**WORK REQUEST**.
Take the entries below and print only the lines from the one with "(nextByte_fields m _).1" through the one with "theorem renorm_keeps (m", exactly as they stand, both ends included.

Records from a data source:
/-! ### State.orWide -/

@[simp] theorem State.orWide_rom (s : State) (b : Bool) : (s.orWide b).rom = s.rom := rfl
@[simp] theorem State.orWide_ieSync (s : State) (b : Bool) : (s.orWide b).ieSync = s.ieSync := rfl
@[simp] theorem State.orWide_ieErr (s : State) (b : Bool) : (s.orWide b).ieErr = s.ieErr := rfl
@[simp] theorem State.orWide_syncDone (s : State) (b : Bool) : (s.orWide b).syncDone = s.syncDone := rfl
@[simp] theorem State.orWide_cfgDrop (s : State) (b : Bool) : (s.orWide b).cfgDrop = s.cfgDrop := rfl
@[simp] theorem State.orWide_wide16 (s : State) (b : Bool) : (s.orWide b).wide16 = (s.wide16 || b) := rfl
@[simp] theorem State.orWide_err (s : State) (b : Bool) : (s.orWide b).err = s.err := rfl
@[simp] theorem State.orWide_errCode (s : State) (b : Bool) : (s.orWide b).errCode = s.errCode := rfl
@[simp] theorem State.orWide_errInfo (s : State) (b : Bool) : (s.orWide b).errInfo = s.errInfo := rfl
@[simp] theorem State.orWide_result (s : State) (b : Bool) : (s.orWide b).result = s.result := rfl
@[simp] theorem State.orWide_eobTotal (s : State) (b : Bool) : (s.orWide b).eobTotal = s.eobTotal := rfl
@[simp] theorem State.orWide_cfg (s : State) (b : Bool) : (s.orWide b).cfg = s.cfg := rfl
@[simp] theorem State.orWide_dqf (s : State) (b : Bool) : (s.orWide b).dqf = s.dqf := rfl
@[simp] theorem State.orWide_bd (s : State) (b : Bool) : (s.orWide b).bd = s.bd := rfl
@[simp] theorem State.orWide_ram (s : State) (b : Bool) : (s.orWide b).ram = s.ram := rfl
@[simp] theorem State.orWide_cmdq (s : State) (b : Bool) : (s.orWide b).cmdq = s.cmdq := rfl
@[simp] theorem State.orWide_running (s : State) (b : Bool) : (s.orWide b).running = s.running := rfl
@[simp] theorem State.orWide_mem (s : State) (b : Bool) : (s.orWide b).mem = s.mem := rfl
@[simp] theorem State.orWide_inputs (s : State) (b : Bool) : (s.orWide b).inputs = s.inputs := rfl
@[simp] theorem State.orWide_epoch (s : State) (b : Bool) : (s.orWide b).epoch = s.epoch := rfl

/-! ### State.setDetok -/

@[simp] theorem State.setDetok_rom (s : State) (k : Nat) (co : Cells (BitVec 16)) (eo : Cells (BitVec 5)) (ab le : NzRow) (t : Nat) : (s.setDetok k co eo ab le t).rom = s.rom := rfl
@[simp] theorem State.setDetok_ieSync (s : State) (k : Nat) (co : Cells (BitVec 16)) (eo : Cells (BitVec 5)) (ab le : NzRow) (t : Nat) : (s.setDetok k co eo ab le t).ieSync = s.ieSync := rfl
@[simp] theorem State.setDetok_ieErr (s : State) (k : Nat) (co : Cells (BitVec 16)) (eo : Cells (BitVec 5)) (ab le : NzRow) (t : Nat) : (s.setDetok k co eo ab le t).ieErr = s.ieErr := rfl
@[simp] theorem State.setDetok_syncDone (s : State) (k : Nat) (co : Cells (BitVec 16)) (eo : Cells (BitVec 5)) (ab le : NzRow) (t : Nat) : (s.setDetok k co eo ab le t).syncDone = s.syncDone := rfl
@[simp] theorem State.setDetok_cfgDrop (s : State) (k : Nat) (co : Cells (BitVec 16)) (eo : Cells (BitVec 5)) (ab le : NzRow) (t : Nat) : (s.setDetok k co eo ab le t).cfgDrop = s.cfgDrop := rfl
@[simp] theorem State.setDetok_wide16 (s : State) (k : Nat) (co : Cells (BitVec 16)) (eo : Cells (BitVec 5)) (ab le : NzRow) (t : Nat) : (s.setDetok k co eo ab le t).wide16 = s.wide16 := rfl
@[simp] theorem State.setDetok_err (s : State) (k : Nat) (co : Cells (BitVec 16)) (eo : Cells (BitVec 5)) (ab le : NzRow) (t : Nat) : (s.setDetok k co eo ab le t).err = s.err := rfl
@[simp] theorem State.setDetok_errCode (s : State) (k : Nat) (co : Cells (BitVec 16)) (eo : Cells (BitVec 5)) (ab le : NzRow) (t : Nat) : (s.setDetok k co eo ab le t).errCode = s.errCode := rfl
@[simp] theorem State.setDetok_errInfo (s : State) (k : Nat) (co : Cells (BitVec 16)) (eo : Cells (BitVec 5)) (ab le : NzRow) (t : Nat) : (s.setDetok k co eo ab le t).errInfo = s.errInfo := rfl
@[simp] theorem State.setDetok_result (s : State) (k : Nat) (co : Cells (BitVec 16)) (eo : Cells (BitVec 5)) (ab le : NzRow) (t : Nat) : (s.setDetok k co eo ab le t).result = s.result := rfl
@[simp] theorem State.setDetok_eobTotal (s : State) (k : Nat) (co : Cells (BitVec 16)) (eo : Cells (BitVec 5)) (ab le : NzRow) (t : Nat) : (s.setDetok k co eo ab le t).eobTotal = BitVec.ofNat 10 t := rfl
@[simp] theorem State.setDetok_cfg (s : State) (k : Nat) (co : Cells (BitVec 16)) (eo : Cells (BitVec 5)) (ab le : NzRow) (t : Nat) : (s.setDetok k co eo ab le t).cfg = s.cfg := rfl
@[simp] theorem State.setDetok_dqf (s : State) (k : Nat) (co : Cells (BitVec 16)) (eo : Cells (BitVec 5)) (ab le : NzRow) (t : Nat) : (s.setDetok k co eo ab le t).dqf = s.dqf := rfl
@[simp] theorem State.setDetok_bd (s : State) (k : Nat) (co : Cells (BitVec 16)) (eo : Cells (BitVec 5)) (ab le : NzRow) (t : Nat) : (s.setDetok k co eo ab le t).bd = s.bd := rfl
@[simp] theorem State.setDetok_ram (s : State) (k : Nat) (co : Cells (BitVec 16)) (eo : Cells (BitVec 5)) (ab le : NzRow) (t : Nat) : (s.setDetok k co eo ab le t).ram = 
    { s.ram with coef := co, eob := eo, nzAbove := Cells.set s.ram.nzAbove k ab, nzLeft := le } := rfl
@[simp] theorem State.setDetok_cmdq (s : State) (k : Nat) (co : Cells (BitVec 16)) (eo : Cells (BitVec 5)) (ab le : NzRow) (t : Nat) : (s.setDetok k co eo ab le t).cmdq = s.cmdq := rfl
@[simp] theorem State.setDetok_running (s : State) (k : Nat) (co : Cells (BitVec 16)) (eo : Cells (BitVec 5)) (ab le : NzRow) (t : Nat) : (s.setDetok k co eo ab le t).running = s.running := rfl
@[simp] theorem State.setDetok_mem (s : State) (k : Nat) (co : Cells (BitVec 16)) (eo : Cells (BitVec 5)) (ab le : NzRow) (t : Nat) : (s.setDetok k co eo ab le t).mem = s.mem := rfl
@[simp] theorem State.setDetok_inputs (s : State) (k : Nat) (co : Cells (BitVec 16)) (eo : Cells (BitVec 5)) (ab le : NzRow) (t : Nat) : (s.setDetok k co eo ab le t).inputs = s.inputs := rfl
@[simp] theorem State.setDetok_epoch (s : State) (k : Nat) (co : Cells (BitVec 16)) (eo : Cells (BitVec 5)) (ab le : NzRow) (t : Nat) : (s.setDetok k co eo ab le t).epoch = s.epoch := rfl
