-- ==== Sys2Proof/Laws/Entropy.lean ====
section
/-! SUPPORT. The laws of the bool decoder (40_entropy.md): the split's bounds, what each primitive keeps of a context
(R208), and which bytes of memory it can depend on (R215). -/

namespace Sys2Proof.Machine

/-- R202: the split lies strictly inside the range. -/
theorem split_bounds {r p : Nat} (hr : 2 ≤ r) (hp : p ≤ 255) : 1 ≤ split r p ∧ split r p ≤ r - 1 := by
  refine ⟨by simp [split], ?_⟩
  have h : (r - 1) * p ≤ (r - 1) * 255 := Nat.mul_le_mul_left _ hp
  have h2 : (r - 1) * p / 256 ≤ (r - 1) * 255 / 256 := Nat.div_le_div_right h
  have h3 : (r - 1) * 255 / 256 < r - 1 := by omega
  simp only [split]
  omega

/-! ### What the primitives keep -/

/-- What reading bytes keeps of a context: its partition, its validity, and R201's bookkeeping. -/
structure SamePartition (c d : BoolCtx) : Prop where
  start : d.start = c.start
  stop : d.stop = c.stop
  valid : d.valid = c.valid
  pos : c.pos ≤ d.pos
  bound : c.pos ≤ c.stop → d.pos ≤ c.stop
  exh : (c.exh = true ↔ c.zfill ≠ 0) → (d.exh = true ↔ d.zfill ≠ 0)

theorem SamePartition.refl (c : BoolCtx) : SamePartition c c :=
  ⟨rfl, rfl, rfl, le_rfl, id, id⟩

theorem SamePartition.trans {c d e : BoolCtx} (h : SamePartition c d) (h' : SamePartition d e) : SamePartition c e :=
  ⟨h'.start.trans h.start, h'.stop.trans h.stop, h'.valid.trans h.valid, h.pos.trans h'.pos,
    fun hb => h.stop ▸ h'.bound (h.stop.symm ▸ h.bound hb), fun he => h'.exh (h.exh he)⟩

/-- R201: `next_byte`. -/
theorem nextByte_keeps (m : List Host.Cell) (c : BoolCtx) : SamePartition c (nextByte m c).2 := by
  unfold nextByte
  split
  · exact ⟨rfl, rfl, rfl, by simp, fun _ => by simpa using ‹c.pos < c.stop›, id⟩
  · refine ⟨rfl, rfl, rfl, le_rfl, id, fun _ => ?_⟩
    simp only [true_iff]
    split
    · rename_i h
      rw [h]
      decide
    · rename_i h
      intro h0
      apply h
      have : c.zfill + 1 - 1 = 0 - 1 := by rw [h0]
      simpa using this

theorem nextByte_fields (m : List Host.Cell) (c : BoolCtx) : (nextByte m c).2.range = c.range ∧
    (nextByte m c).2.value = c.value ∧ (nextByte m c).2.bitCount = c.bitCount := by
  unfold nextByte
  split <;> exact ⟨rfl, rfl, rfl⟩

/-- R204: the decision changes only the range and the value. -/
theorem boolDecide_keeps (p : Nat) (c : BoolCtx) : SamePartition c (boolDecide p c).2 := by
  unfold boolDecide
  simp only
  split <;> exact ⟨rfl, rfl, rfl, le_rfl, id, id⟩

/-- R204: the range after the decision, before renormalisation. -/
theorem boolDecide_range {p : Nat} (hp : p ≤ 255) {c : BoolCtx} (hr : 128 ≤ c.range.toNat) :
    1 ≤ (boolDecide p c).2.range.toNat := by
  have hb := split_bounds (r := c.range.toNat) (by omega) hp
  have hlt := c.range.isLt
  unfold boolDecide
  simp only
  split
  · simp only [BitVec.toNat_ofNat]
    rw [Nat.mod_eq_of_lt (by omega)]
    omega
  · simp only [BitVec.toNat_ofNat]
    rw [Nat.mod_eq_of_lt (by omega)]
    omega

theorem shiftOnce_keeps (m : List Host.Cell) (c : BoolCtx) : SamePartition c (shiftOnce m c) := by
  unfold shiftOnce
  simp only
  split
  · have h := nextByte_keeps m { c with value := c.value <<< 1, range := c.range <<< 1, bitCount := c.bitCount + 1 }
    exact ⟨h.start, h.stop, h.valid, h.pos, h.bound, h.exh⟩
  · exact ⟨rfl, rfl, rfl, le_rfl, id, id⟩

theorem shiftOnce_range (m : List Host.Cell) (c : BoolCtx) : (shiftOnce m c).range = c.range <<< 1 := by
  unfold shiftOnce
  simp only
  split
  · exact (nextByte_fields m _).1
  · rfl

theorem shl_range {c : BoolCtx} (h : c.range.toNat < 128) : (c.range <<< 1).toNat = 2 * c.range.toNat := by
  simp only [BitVec.toNat_shiftLeft, Nat.shiftLeft_eq]
  omega

theorem renorm_keeps (m : List Host.Cell) (k : Nat) (c : BoolCtx) : SamePartition c (renorm m k c) := by
  induction k generalizing c with
  | zero => exact SamePartition.refl c
  | succ k ih =>
    simp only [renorm]
    split
    · exact (shiftOnce_keeps m c).trans (ih _)
    · exact SamePartition.refl c

/-- R205: enough turns bring the range to 128 or more. -/
theorem renorm_range (m : List Host.Cell) {k : Nat} {c : BoolCtx} (h : 128 ≤ c.range.toNat * 2 ^ k) :
    128 ≤ (renorm m k c).range.toNat := by
  induction k generalizing c with
  | zero => simpa [renorm] using h
  | succ k ih =>
    simp only [renorm]
    split
    · rename_i hlt
      apply ih
      rw [shiftOnce_range, shl_range hlt]
      calc 128 ≤ c.range.toNat * 2 ^ (k + 1) := h
        _ = 2 * c.range.toNat * 2 ^ k := by ring
    · omega

theorem boolDecode_keeps (m : List Host.Cell) (p : Nat) (c : BoolCtx) : SamePartition c (boolDecode m p c).2 :=
  (boolDecide_keeps p c).trans (renorm_keeps m 7 _)

/-- R208: after `bool_decode` at a probability 0..255 the range is 128 or more again. -/
theorem boolDecode_range (m : List Host.Cell) {p : Nat} (hp : p ≤ 255) {c : BoolCtx} (hr : 128 ≤ c.range.toNat) :
    128 ≤ (boolDecode m p c).2.range.toNat := by
  have h := boolDecide_range hp hr
  refine renorm_range m ?_
  have : 1 * 2 ^ 7 ≤ (boolDecide p c).2.range.toNat * 2 ^ 7 := Nat.mul_le_mul_right _ h
  omega

/-- What `SamePartition` and the range say together. -/
theorem BoolCtx.Ok.of_samePartition {c d : BoolCtx} (h : c.Ok) (hs : SamePartition c d)
    (hr : d.valid = true → 128 ≤ d.range.toNat) : d.Ok :=
  ⟨hr, hs.start ▸ h.start_pos.trans hs.pos, hs.stop ▸ hs.bound h.pos_stop, hs.stop ▸ h.stop_mem, hs.exh h.exh_zfill⟩

/-- R208: `bool_decode` keeps a valid context in order. -/
theorem boolDecode_ok (m : List Host.Cell) {p : Nat} (hp : p ≤ 255) {c : BoolCtx} (hv : c.valid = true) (h : c.Ok) :
    (boolDecode m p c).2.Ok :=
  h.of_samePartition (boolDecode_keeps m p c) fun _ => boolDecode_range m hp (h.range hv)

theorem readLiteral_ok (m : List Host.Cell) (n v : Nat) {c : BoolCtx} (hv : c.valid = true) (h : c.Ok) :
    (readLiteral m n v c).2.Ok ∧ (readLiteral m n v c).2.valid = true := by
  induction n generalizing v c with
  | zero => exact ⟨h, hv⟩
  | succ n ih =>
    simp only [readLiteral]
    exact ih _ ((boolDecode_keeps m 128 c).valid.trans hv) (boolDecode_ok m (by omega) hv h)

/-- R206: a literal of n bits is below 2^n. -/
theorem readLiteral_lt (m : List Host.Cell) (n v : Nat) (c : BoolCtx) :
    (readLiteral m n v c).1 < (v + 1) * 2 ^ n := by
  induction n generalizing v c with
  | zero => simp [readLiteral]
  | succ n ih =>
    simp only [readLiteral]
    refine lt_of_lt_of_le (ih _ _) ?_
    have : flagNat (boolDecode m 128 c).1 ≤ 1 := by cases (boolDecode m 128 c).1 <;> simp [flagNat]
    calc (2 * v + flagNat (boolDecode m 128 c).1 + 1) * 2 ^ n ≤ (2 * (v + 1)) * 2 ^ n :=
          Nat.mul_le_mul_right _ (by omega)
      _ = (v + 1) * 2 ^ (n + 1) := by ring

/-- R203: a context just set up is in order. -/
theorem initCtx_ok (m : List Host.Cell) {start size : Nat} (h : start + size ≤ memSize) :
    (initCtx m start size).Ok ∧ (initCtx m start size).valid = true := by
  have k := (nextByte_keeps m { BoolCtx.reset with pos := start, stop := start + size, valid := true, start := start }).trans
    (nextByte_keeps m _)
  refine ⟨⟨fun _ => by simp [initCtx], ?_, ?_, ?_, ?_⟩, ?_⟩
  · have := k.start
    have := k.pos
    simp only [initCtx] at *
    omega
  · have := k.bound (by simp)
    have := k.stop
    simp only [initCtx] at *
    omega
  · have := k.stop
    simp only [initCtx] at *
    omega
  · exact k.exh (by simp [BoolCtx.reset])
  · exact k.valid

/-! ### What the result depends on (R201, R215) -/

/-- Two memories hold the same bytes from `lo` up to `hi`. -/
def SameBytes (m m' : List Host.Cell) (lo hi : Nat) : Prop := ∀ a, lo ≤ a → a < hi → readByte m a = readByte m' a

theorem nextByte_congr {m m' : List Host.Cell} {c : BoolCtx} (h : SameBytes m m' c.pos c.stop) :
    nextByte m c = nextByte m' c := by
  unfold nextByte
  split
  · rw [h c.pos le_rfl ‹_›]
  · rfl

theorem shiftOnce_congr {m m' : List Host.Cell} {c : BoolCtx} (h : SameBytes m m' c.pos c.stop) :
    shiftOnce m c = shiftOnce m' c := by
  unfold shiftOnce
  simp only
  split
  · rw [nextByte_congr (c := { c with value := c.value <<< 1, range := c.range <<< 1, bitCount := c.bitCount + 1 }) h]
  · rfl

theorem renorm_congr {m m' : List Host.Cell} {k : Nat} {c : BoolCtx} (h : SameBytes m m' c.pos c.stop) :
    renorm m k c = renorm m' k c := by
  induction k generalizing c with
  | zero => rfl
  | succ k ih =>
    simp only [renorm]
    split
    · rw [← shiftOnce_congr h]
      have hk := shiftOnce_keeps m c
      exact ih fun a ha hb => h a (hk.pos.trans ha) (hk.stop ▸ hb)
    · rfl

/-- `bool_decode` depends on memory only through the bytes of the partition from `pos` on. -/
theorem boolDecode_congr {m m' : List Host.Cell} {p : Nat} {c : BoolCtx} (h : SameBytes m m' c.pos c.stop) :
    boolDecode m p c = boolDecode m' p c := by
  have hk := boolDecide_keeps p c
  simp only [boolDecode]
  rw [renorm_congr fun a ha hb => h a (hk.pos.trans ha) (hk.stop ▸ hb)]

theorem readLiteral_congr {m m' : List Host.Cell} {n v : Nat} {c : BoolCtx} (h : SameBytes m m' c.pos c.stop) :
    readLiteral m n v c = readLiteral m' n v c := by
  induction n generalizing v c with
  | zero => rfl
  | succ n ih =>
    simp only [readLiteral]
    rw [← boolDecode_congr h]
    have hk := boolDecode_keeps m 128 c
    exact ih fun a ha hb => h a (hk.pos.trans ha) (hk.stop ▸ hb)

end Sys2Proof.Machine
end

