theorem exec_ipred4_legal {b mode : Nat} {md : SubMode} (hb : b ≤ 15) (hmd : subModeOf mode = some md) {s : State}
    (hp : posOk s.cfg = true) : exec (.ipred4 b mode) s = predictSub b md s := by
  simp only [exec, execIpred4, if_neg (Nat.not_lt.2 hb), hmd, hp, if_true]

/-! ### The memory a prediction leaves (R334) -/

theorem predictPlanes_mem {ps : List Plane} {md : IntraMode} {s t : State} (h : predictPlanes ps md s = .next t) :
    t.mem = writePixels s.cfg s.cfg.cur (ps.flatMap (wholeWrites s.cfg s.mem md)) s.mem := by
  simp only [predictPlanes] at h
  split at h
  · rw [← Host.Outcome.next.inj h, State.setMem_mem]
  · exact absurd h (by simp)

/-- The pixels written by the prediction of luma block b (R334, R350). -/
def subWrites (c : CfgRegs) (m : List Host.Cell) (b : Nat) (md : SubMode) : List PixelWrite :=
  areaWrites .y (blockX c b) (blockY c b) 4 (subPred md (subSamples c m b))

theorem predictSub_mem {b : Nat} {md : SubMode} {s t : State} (h : predictSub b md s = .next t) :
    t.mem = writePixels s.cfg s.cfg.cur (subWrites s.cfg s.mem b md) s.mem := by
  simp only [predictSub] at h
  split at h
  · rw [← Host.Outcome.next.inj h, State.setMem_mem, subWrites]
  · exact absurd h (by simp)

/-! ### Two memories with the same visible pixels (R331, R332) -/

section
variable {s s' t t' : State} (hcfg : s'.cfg = s.cfg) (h : SameVisible s.cfg s.mem s'.mem)
include h

/-- A command that raises an error leaves both memories alone. -/
theorem SameVisible.of_errorEntry {e e' : ErrorCode} {w w' : Word} {o o' : Outcome}
    (ho : o = .next (errorEntry e w s)) (ho' : o' = .next (errorEntry e' w' s')) (ht : o = .next t)
    (ht' : o' = .next t') : SameVisible s.cfg t.mem t'.mem := by
  rw [← Host.Outcome.next.inj (ho.symm.trans ht), ← Host.Outcome.next.inj (ho'.symm.trans ht'), errorEntry_mem,
    errorEntry_mem]
  exact h

include hcfg

theorem SameVisible.of_predictPlanes (hp : posOk s.cfg = true) {ps : List Plane} {md : IntraMode}
    (ht : predictPlanes ps md s = .next t) (ht' : predictPlanes ps md s' = .next t') :
    SameVisible s.cfg t.mem t'.mem := by
  rw [predictPlanes_mem ht, predictPlanes_mem ht', hcfg, h.wholeWrites_congr hp]
  exact h.writePixels _

theorem SameVisible.of_predictSub (hp : posOk s.cfg = true) {b : Nat} (hb : b ≤ 15) {md : SubMode}
    (ht : predictSub b md s = .next t) (ht' : predictSub b md s' = .next t') : SameVisible s.cfg t.mem t'.mem := by
  rw [predictSub_mem ht, predictSub_mem ht', hcfg, subWrites, subWrites, h.subSamples_congr hp hb]
  exact h.writePixels _

theorem SameVisible.of_execWhole {i : Instr} {ps : List Plane} {mode : Nat} (ht : execWhole i ps mode s = .next t)
    (ht' : execWhole i ps mode s' = .next t') : SameVisible s.cfg t.mem t'.mem := by
  by_cases hbad : 3 < mode
  · exact h.of_errorEntry (execWhole_badParam hbad i ps s) (execWhole_badParam hbad i ps s') ht ht'
  have hm := Nat.not_lt.1 hbad
  cases hp : posOk s.cfg with
  | false =>
    have hp' := (congrArg posOk hcfg).trans hp
    exact h.of_errorEntry (execWhole_posOob hm hp i ps) (execWhole_posOob hm hp' i ps) ht ht'
  | true =>
    obtain ⟨md, hmd⟩ := exists_intraModeOf hm
    rw [execWhole_legal hmd hp] at ht
    rw [execWhole_legal hmd ((congrArg posOk hcfg).trans hp)] at ht'
    exact h.of_predictPlanes hcfg hp ht ht'

theorem SameVisible.of_ipred4 {b mode : Nat} (ht : exec (.ipred4 b mode) s = .next t)
    (ht' : exec (.ipred4 b mode) s' = .next t') : SameVisible s.cfg t.mem t'.mem := by
  by_cases hbad : 15 < b ∨ 9 < mode
  · exact h.of_errorEntry (exec_ipred4_badParam hbad s) (exec_ipred4_badParam hbad s') ht ht'
  obtain ⟨hb, hm⟩ := not_or.1 hbad
  rw [Nat.not_lt] at hb hm
  cases hp : posOk s.cfg with
  | false =>
    have hp' := (congrArg posOk hcfg).trans hp
    exact h.of_errorEntry (exec_ipred4_posOob hb hm hp) (exec_ipred4_posOob hb hm hp') ht ht'
  | true =>
    obtain ⟨md, hmd⟩ := exists_subModeOf hm
    rw [exec_ipred4_legal hb hmd hp] at ht
    rw [exec_ipred4_legal hb hmd ((congrArg posOk hcfg).trans hp)] at ht'
    exact h.of_predictSub hcfg hp hb ht ht'

end
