-- ==== Sys2Proof/Syntax.lean ====
section
/-! DEFINITION. The instructions of the Vrelxis Fjarolmas VX9-F: one constructor per row of the opcode table.
A slot word's constructor has one argument per operand field of its encoding (R50, R52), at the field's width and
under the field letter of the table; the STOP bit (R50) marks the end of a bundle and is no part of an instruction.
A row without a slot word is a step that some agent of the device makes (distributor, copy engine, Skidder, ring,
blaze plane, host); its arguments name whom it concerns and what comes from outside the device. -/

namespace Sys2Proof

/-- The scalar unit a scalar word names by its class (R51): S0 is class 0b001, S1 is class 0b010. -/
inductive ScalarUnit where
  | s0
  | s1
  deriving DecidableEq, Repr

/-- The vector unit a vector word names by its class (R51): V0 is class 0b100, V1 is class 0b101. -/
inductive VecUnit where
  | v0
  | v1
  deriving DecidableEq, Repr

/-- What the two ends of a link exchange when training ends (R324). -/
structure LinkSetting where
  width : Nat
  laneMap : Nat
  speed : Nat
  deriving DecidableEq, Repr

/-- A PCI Express request that the device does not implement (R318). -/
inductive PcieRequest where
  | sriov
  | ats
  | pageRequest
  | atomicOp
  deriving DecidableEq, Repr

/-- The atomic that a ring slot asks for (R143, R296); `unsigned` tells the orders of a minimum and a maximum apart. -/
inductive PeerAtomic where
  | add
  | min (unsigned : Bool)
  | max (unsigned : Bool)
  | and
  | or
  | xor
  | swap
  | cas
  | fadd
  deriving DecidableEq, Repr

/-- What a ring slot asks for (R296): the block of its address, a write of bytes, or an atomic with its operand. -/
inductive PeerRequest where
  | read
  | write (bytes : List Byte)
  | atomic (op : PeerAtomic) (operand : List Byte)
  deriving DecidableEq, Repr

**THE ANSWER**.
  · exact (nextByte_fields m _).1
  · rfl

theorem shl_range {c : BoolCtx} (h : c.range.toNat < 128) : (c.range <<< 1).toNat = 2 * c.range.toNat := by
  simp only [BitVec.toNat_shiftLeft, Nat.shiftLeft_eq]
  omega

theorem renorm_keeps (m : List Host.Cell) (k : Nat) (c : BoolCtx) : SamePartition c (renorm m k c) := by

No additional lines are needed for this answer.